Der Hahnenkamm spielte in Ihrer Karriere immer wieder eine wichtige Rolle. Sie fuhren dort zum ersten Mal einen Top-10-Platz ein, hätten nach einer Verletzung 2017 dort eigentlich den Sieg holen sollen, sind dann aber im Netz gelandet. Sie erreichten viermal den zweiten Platz und gewannen das Rennen schlussendlich 2021 und 2022. Was bedeutet das Rennen für Sie?
Noch bevor man dort zum ersten Mal an den Start geht, ist Kitzbühel einfach ein Name mit Gewicht. Es ist das bekannteste und das spektakulärste Rennen. Als junger Skifahrer fährt man da hin und trägt dieses Wissen im Gepäck. Dann steht man zum ersten Mal oben am Start und denkt: ‚Wie soll das jetzt funktionieren?‘ So etwas hat man vorher noch nie erlebt. Dann fährt man hinunter und denkt sich: ‚Das ist schon cool.‘ Ich als Abfahrer denke das zumindest. Es ist anstrengend, aber cool.
Ich habe mich dann sehr schnell wohlgefühlt auf der Strecke. Meine Fähigkeiten kamen dort gut zum Vorschein. 2017 habe ich dann gedacht, dass der Sieg fällig ist. Ich habe selbst gespürt, dass ich der Beste am Berg war. Dann kam mein blöder Fehler und ich landete im Netz. Der Zufall wollte es dann so, dass ich vier zweite Plätze holen musste, bevor ich endlich triumphieren konnte.
Zweite Plätze sind auch gut. Die sind schön. Das will ich nicht schlechtreden. Nach zwei zweiten, oder spätestens nach drei, wollte ich aber mehr. 2021 und 2022, als es mir insgesamt dreimal gelang, war die Erleichterung schon groß.
Haben Sie je an den Streif-Fluch geglaubt? Oder anders gefragt: Was ist Ihnen durch den Kopf gegangen, als Sie zum vierten Mal in Kitzbühel Silber geholt haben?
An einen Fluch habe ich nicht geglaubt, ich bin nicht abergläubisch. Ein paar Fluchwörter habe ich auf der Streif aber schon ausgepackt. Nicht unbedingt wegen der zweiten Plätze, sondern wegen der Stürze oder kleineren Fehler.
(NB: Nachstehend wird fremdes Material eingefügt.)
theorem frame_endHalt {M : Nat} {s0 s : State} (a) (hM : Nat.lor 65536 M = M) (h0 : Frame M s0 s) : Frame M s0 (State.endHalt s a) := by
  refine frame_trans (k := 65536) ?_ hM h0
  unfold State.endHalt
  repeat' (first | with_reducible exact frame_refl _ _ | with_reducible exact Or.inr rfl | exact Or.inl rfl | exact (rfl : Nat.lor _ _ = _) | with_reducible assumption | extract_lets | with_reducible apply frame_ite | with_reducible apply frame_next | (with_reducible apply frame_upd; with_reducible exact Or.inr rfl; fail_if_success (iterate 23 (with_reducible exact Or.inr rfl))) | (with_reducible apply frame_foldl; intro _ _) | with_reducible apply frame_setCtx | (split) | (dsimp +zetaDelta only))

theorem frame_execFlr {s : State} (func) : FrameO 2080257 s (execFlr func s) := by
  unfold execFlr
  repeat' (first | with_reducible exact frame_refl _ _ | with_reducible exact Or.inr rfl | exact Or.inl rfl | exact (rfl : Nat.lor _ _ = _) | with_reducible assumption | extract_lets | with_reducible apply frame_ite | with_reducible apply frame_next | (with_reducible apply frame_upd; with_reducible exact Or.inr rfl; fail_if_success (iterate 23 (with_reducible exact Or.inr rfl))) | (with_reducible apply frame_foldl; intro _ _) | with_reducible apply frame_setAcct | with_reducible apply frame_raise | with_reducible apply frame_flrReset | with_reducible apply frame_kick | with_reducible apply frame_startQuiesce | with_reducible apply frame_flrOne | with_reducible apply frame_endHalt | (split) | (dsimp +zetaDelta only))

theorem frame_execFlrTimeout {s : State} (func) : FrameO 2014721 s (execFlrTimeout func s) := by
  unfold execFlrTimeout
  repeat' (first | with_reducible exact frame_refl _ _ | with_reducible exact Or.inr rfl | exact Or.inl rfl | exact (rfl : Nat.lor _ _ = _) | with_reducible assumption | extract_lets | with_reducible apply frame_ite | with_reducible apply frame_next | (with_reducible apply frame_upd; with_reducible exact Or.inr rfl; fail_if_success (iterate 23 (with_reducible exact Or.inr rfl))) | (with_reducible apply frame_foldl; intro _ _) | with_reducible apply frame_flrReset | with_reducible apply frame_kick | (split) | (dsimp +zetaDelta only))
Es war auch Pech im Spiel. 2019 hatte ich den Sieg angepeilt, beim Rennen kam dann aber Sonne ins Spiel und die Strecke veränderte sich. Ich konnte mich weniger gut als andere anpassen. Das hat mich natürlich geärgert. An einen Fluch in dem Sinne habe ich aber nie geglaubt. Ich konnte mir immer erklären, wo ich die Hundertstel verloren hatte, die mir später fehlen würden.
Was macht die Streif aus Ihrer Sicht aus?
Es gibt sicher anstrengendere Strecken. Rein körperlich gesehen. In Kitzbühel kommt aber vieles dazu: der Mythos, die Rennhierarchie – es ist das größte Rennen –, die Leute rundherum, das Unmittelbare: Der Bahnhof ist
200 Meter vom Ziel weg, das gibt es sonst nirgendwo. Wie das Rennen aufgebaut ist, oben der steile Teil, unten mit der Traverse. Es gibt so viele herausragende Athleten, die dort an ihre Grenzen stoßen. Also, es ist das höchste und das größte Rennen. Es ist aber körperlich nicht unbedingt das schwierigste Rennen.
Was ist Ihre Lieblingserinnerung an die Streif?
Als ich das erste Mal in Kitzbühel an den Start gegangen bin, sagte ich zu meinem damaligen Trainer, dass ich dieses Rennen irgendwann einmal gewinnen möchte. Er sprach mir Mut zu und meinte, dass er mir das schon zutrauen würde. Als ich dann 2020 tatsächlich gewann, war er nicht mehr mein Trainer. Aber das Erste, was ich tat, war ihm eine Nachricht zu schreiben. Daran erinnere ich mich immer gerne zurück.